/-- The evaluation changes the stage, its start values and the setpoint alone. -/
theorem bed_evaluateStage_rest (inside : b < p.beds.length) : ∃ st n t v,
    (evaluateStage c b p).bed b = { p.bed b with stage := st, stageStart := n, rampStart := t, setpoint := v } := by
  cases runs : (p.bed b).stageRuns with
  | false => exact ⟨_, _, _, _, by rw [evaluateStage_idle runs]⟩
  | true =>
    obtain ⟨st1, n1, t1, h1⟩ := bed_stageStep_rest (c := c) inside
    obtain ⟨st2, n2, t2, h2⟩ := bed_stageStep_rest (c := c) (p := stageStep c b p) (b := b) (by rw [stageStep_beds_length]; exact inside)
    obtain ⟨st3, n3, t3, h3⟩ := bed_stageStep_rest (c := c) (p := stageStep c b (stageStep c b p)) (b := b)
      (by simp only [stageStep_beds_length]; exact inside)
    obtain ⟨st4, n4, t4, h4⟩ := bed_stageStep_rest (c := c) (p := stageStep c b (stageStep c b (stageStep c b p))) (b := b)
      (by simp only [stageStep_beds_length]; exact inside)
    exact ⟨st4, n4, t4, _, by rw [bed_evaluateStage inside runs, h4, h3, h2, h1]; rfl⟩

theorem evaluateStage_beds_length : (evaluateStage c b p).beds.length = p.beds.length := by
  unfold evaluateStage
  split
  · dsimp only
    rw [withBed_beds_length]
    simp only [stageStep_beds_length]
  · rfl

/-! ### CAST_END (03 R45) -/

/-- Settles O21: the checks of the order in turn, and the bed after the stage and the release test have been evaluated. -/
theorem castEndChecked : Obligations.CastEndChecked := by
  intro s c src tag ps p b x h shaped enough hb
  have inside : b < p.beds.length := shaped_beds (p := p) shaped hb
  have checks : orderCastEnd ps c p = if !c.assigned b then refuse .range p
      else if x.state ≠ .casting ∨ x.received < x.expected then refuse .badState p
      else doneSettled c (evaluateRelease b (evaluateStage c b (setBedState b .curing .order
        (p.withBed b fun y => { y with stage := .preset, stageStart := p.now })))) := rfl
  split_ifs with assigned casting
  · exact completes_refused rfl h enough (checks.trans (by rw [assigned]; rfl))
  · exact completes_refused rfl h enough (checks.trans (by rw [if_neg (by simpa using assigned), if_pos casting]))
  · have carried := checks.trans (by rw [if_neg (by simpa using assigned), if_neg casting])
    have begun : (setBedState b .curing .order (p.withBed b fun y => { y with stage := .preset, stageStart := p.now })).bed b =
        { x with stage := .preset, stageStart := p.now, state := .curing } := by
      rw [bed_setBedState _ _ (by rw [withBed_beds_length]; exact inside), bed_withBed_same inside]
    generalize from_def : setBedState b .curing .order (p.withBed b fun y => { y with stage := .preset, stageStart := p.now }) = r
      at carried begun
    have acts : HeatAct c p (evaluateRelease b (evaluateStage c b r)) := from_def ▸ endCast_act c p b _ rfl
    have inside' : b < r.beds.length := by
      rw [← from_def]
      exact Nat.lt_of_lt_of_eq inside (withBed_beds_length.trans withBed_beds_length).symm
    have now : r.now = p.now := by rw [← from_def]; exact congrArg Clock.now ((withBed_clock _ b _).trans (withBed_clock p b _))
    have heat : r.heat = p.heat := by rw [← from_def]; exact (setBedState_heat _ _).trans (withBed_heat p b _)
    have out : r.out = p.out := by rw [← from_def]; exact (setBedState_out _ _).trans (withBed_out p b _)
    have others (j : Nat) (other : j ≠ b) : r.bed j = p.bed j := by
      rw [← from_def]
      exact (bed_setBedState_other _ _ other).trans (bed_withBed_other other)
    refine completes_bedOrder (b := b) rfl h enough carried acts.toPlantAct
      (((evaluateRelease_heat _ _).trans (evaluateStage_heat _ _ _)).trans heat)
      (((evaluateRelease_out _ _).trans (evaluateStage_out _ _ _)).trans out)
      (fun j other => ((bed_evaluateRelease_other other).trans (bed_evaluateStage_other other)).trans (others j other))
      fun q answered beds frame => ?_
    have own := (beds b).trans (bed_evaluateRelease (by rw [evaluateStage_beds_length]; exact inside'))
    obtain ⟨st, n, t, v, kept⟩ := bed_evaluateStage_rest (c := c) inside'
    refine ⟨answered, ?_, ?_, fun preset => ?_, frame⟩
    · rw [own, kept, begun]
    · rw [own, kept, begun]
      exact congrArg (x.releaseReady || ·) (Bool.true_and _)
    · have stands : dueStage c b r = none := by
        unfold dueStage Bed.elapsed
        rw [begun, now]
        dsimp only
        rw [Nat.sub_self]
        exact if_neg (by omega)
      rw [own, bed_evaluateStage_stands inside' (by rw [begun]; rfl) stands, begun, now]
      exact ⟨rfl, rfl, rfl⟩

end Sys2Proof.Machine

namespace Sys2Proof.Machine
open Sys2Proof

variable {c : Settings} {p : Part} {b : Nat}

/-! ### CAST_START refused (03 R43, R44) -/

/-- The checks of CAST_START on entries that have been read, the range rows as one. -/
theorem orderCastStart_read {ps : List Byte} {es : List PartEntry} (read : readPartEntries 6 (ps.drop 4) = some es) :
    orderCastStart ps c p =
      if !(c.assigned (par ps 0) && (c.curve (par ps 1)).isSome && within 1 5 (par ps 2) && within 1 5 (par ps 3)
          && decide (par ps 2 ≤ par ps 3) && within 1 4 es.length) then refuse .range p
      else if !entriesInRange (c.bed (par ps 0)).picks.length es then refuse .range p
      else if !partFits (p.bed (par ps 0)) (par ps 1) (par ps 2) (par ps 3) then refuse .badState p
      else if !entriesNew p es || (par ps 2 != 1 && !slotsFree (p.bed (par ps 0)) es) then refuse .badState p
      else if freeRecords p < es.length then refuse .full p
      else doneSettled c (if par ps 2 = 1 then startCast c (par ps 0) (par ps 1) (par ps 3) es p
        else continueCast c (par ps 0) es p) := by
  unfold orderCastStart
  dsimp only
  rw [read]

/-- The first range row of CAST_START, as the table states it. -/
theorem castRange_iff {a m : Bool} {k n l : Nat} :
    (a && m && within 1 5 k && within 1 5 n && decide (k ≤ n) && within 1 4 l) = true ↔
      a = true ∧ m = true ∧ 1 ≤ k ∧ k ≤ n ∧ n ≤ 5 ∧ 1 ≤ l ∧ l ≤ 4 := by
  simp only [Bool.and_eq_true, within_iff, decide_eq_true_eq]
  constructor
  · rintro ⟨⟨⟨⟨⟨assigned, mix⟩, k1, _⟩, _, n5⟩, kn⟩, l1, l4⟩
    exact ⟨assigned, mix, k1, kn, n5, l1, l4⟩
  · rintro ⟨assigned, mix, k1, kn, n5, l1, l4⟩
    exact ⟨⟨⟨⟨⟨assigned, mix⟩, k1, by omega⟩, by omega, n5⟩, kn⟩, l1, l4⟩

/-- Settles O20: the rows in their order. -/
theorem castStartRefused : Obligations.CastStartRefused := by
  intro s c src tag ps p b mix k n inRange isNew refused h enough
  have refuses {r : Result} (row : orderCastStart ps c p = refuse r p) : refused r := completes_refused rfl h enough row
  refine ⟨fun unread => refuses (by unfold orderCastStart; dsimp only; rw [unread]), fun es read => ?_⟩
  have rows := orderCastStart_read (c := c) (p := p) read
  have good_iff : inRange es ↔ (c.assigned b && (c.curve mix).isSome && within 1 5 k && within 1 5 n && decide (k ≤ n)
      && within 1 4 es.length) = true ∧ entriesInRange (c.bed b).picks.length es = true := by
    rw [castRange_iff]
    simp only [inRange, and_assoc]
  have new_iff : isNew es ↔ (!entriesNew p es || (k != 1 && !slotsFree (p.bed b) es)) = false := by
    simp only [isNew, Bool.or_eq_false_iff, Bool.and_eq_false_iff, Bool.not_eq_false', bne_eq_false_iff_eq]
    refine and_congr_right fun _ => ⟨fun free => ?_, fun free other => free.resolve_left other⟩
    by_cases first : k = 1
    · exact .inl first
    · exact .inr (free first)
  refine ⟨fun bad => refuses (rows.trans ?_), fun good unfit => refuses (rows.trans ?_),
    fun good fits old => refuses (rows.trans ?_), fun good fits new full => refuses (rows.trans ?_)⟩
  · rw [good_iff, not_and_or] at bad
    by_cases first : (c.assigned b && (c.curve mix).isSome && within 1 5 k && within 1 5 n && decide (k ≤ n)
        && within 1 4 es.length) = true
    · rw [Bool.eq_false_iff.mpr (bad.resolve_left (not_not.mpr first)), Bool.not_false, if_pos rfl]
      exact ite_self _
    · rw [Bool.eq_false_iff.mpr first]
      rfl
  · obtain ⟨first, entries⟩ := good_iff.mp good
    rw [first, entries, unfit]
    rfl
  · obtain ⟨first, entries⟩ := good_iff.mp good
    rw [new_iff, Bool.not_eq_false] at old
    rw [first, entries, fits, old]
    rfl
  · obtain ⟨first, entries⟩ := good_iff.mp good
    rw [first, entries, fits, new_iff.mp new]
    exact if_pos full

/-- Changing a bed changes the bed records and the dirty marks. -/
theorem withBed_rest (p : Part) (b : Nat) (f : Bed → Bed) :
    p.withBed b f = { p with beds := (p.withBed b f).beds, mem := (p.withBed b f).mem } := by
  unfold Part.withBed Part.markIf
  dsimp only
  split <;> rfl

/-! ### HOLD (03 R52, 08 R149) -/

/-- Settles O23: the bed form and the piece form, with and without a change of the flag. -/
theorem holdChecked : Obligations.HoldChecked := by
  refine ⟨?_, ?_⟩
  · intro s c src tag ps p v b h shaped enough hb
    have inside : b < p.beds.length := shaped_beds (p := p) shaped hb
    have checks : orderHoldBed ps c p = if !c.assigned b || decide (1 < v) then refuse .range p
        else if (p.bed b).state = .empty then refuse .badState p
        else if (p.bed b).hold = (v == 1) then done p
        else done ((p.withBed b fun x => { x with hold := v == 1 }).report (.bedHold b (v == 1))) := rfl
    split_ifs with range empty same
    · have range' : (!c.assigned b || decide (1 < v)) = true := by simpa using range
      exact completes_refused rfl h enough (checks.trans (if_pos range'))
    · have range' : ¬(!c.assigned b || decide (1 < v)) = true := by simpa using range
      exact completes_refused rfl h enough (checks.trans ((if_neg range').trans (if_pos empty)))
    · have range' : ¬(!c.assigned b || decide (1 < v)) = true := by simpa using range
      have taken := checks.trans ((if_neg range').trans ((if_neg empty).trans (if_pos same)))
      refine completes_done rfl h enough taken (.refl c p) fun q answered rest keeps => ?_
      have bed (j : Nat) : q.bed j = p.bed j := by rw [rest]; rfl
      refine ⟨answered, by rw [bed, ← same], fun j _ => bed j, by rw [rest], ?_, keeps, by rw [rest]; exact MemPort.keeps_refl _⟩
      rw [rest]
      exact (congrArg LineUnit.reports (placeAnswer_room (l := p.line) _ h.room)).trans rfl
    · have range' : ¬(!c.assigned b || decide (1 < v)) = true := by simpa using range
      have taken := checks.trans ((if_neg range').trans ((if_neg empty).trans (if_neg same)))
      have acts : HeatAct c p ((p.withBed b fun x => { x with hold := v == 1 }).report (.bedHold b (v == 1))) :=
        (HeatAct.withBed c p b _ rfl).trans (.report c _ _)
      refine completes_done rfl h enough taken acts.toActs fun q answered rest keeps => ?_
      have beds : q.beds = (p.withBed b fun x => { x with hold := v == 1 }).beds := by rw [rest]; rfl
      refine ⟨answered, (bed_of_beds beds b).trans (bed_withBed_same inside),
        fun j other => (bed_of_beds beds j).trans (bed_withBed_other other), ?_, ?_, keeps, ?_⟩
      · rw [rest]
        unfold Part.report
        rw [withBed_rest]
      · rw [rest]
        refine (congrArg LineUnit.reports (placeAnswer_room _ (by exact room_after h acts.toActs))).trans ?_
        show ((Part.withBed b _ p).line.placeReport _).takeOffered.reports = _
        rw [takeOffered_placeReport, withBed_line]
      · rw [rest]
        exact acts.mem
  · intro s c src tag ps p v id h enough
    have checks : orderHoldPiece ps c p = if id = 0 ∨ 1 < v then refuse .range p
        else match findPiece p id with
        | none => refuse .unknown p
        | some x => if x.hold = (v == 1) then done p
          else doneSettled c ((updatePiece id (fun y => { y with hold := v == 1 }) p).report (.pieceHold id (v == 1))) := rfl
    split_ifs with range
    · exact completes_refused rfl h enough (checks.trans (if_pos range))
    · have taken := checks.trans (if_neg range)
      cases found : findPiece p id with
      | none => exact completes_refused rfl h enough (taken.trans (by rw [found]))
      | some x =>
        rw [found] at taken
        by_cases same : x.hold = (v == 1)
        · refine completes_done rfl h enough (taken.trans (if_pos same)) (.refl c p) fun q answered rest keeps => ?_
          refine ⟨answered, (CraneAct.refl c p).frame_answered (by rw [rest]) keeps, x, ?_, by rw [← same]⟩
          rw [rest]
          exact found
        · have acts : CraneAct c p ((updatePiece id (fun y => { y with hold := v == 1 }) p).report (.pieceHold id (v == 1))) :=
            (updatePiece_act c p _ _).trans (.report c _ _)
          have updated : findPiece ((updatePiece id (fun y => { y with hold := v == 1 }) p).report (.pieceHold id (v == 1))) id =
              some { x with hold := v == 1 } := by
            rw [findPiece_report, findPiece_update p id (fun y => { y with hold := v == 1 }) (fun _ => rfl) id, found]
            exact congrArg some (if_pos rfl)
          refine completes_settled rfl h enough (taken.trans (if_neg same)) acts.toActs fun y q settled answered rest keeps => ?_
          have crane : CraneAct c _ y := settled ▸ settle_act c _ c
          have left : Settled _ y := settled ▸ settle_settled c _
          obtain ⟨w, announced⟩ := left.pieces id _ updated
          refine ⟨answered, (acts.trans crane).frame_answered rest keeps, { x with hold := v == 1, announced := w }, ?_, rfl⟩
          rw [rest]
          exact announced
******************************
-- BRIEF --
Note each line above that holds "obtain", then copy all of them.

-- SOLUTION BELOW --
    obtain ⟨st1, n1, t1, h1⟩ := bed_stageStep_rest (c := c) inside
    obtain ⟨st2, n2, t2, h2⟩ := bed_stageStep_rest (c := c) (p := stageStep c b p) (b := b) (by rw [stageStep_beds_length]; exact inside)
    obtain ⟨st3, n3, t3, h3⟩ := bed_stageStep_rest (c := c) (p := stageStep c b (stageStep c b p)) (b := b)
    obtain ⟨st4, n4, t4, h4⟩ := bed_stageStep_rest (c := c) (p := stageStep c b (stageStep c b (stageStep c b p))) (b := b)
    obtain ⟨st, n, t, v, kept⟩ := bed_evaluateStage_rest (c := c) inside'
  · obtain ⟨first, entries⟩ := good_iff.mp good
  · obtain ⟨first, entries⟩ := good_iff.mp good
  · obtain ⟨first, entries⟩ := good_iff.mp good
          obtain ⟨w, announced⟩ := left.pieces id _ updated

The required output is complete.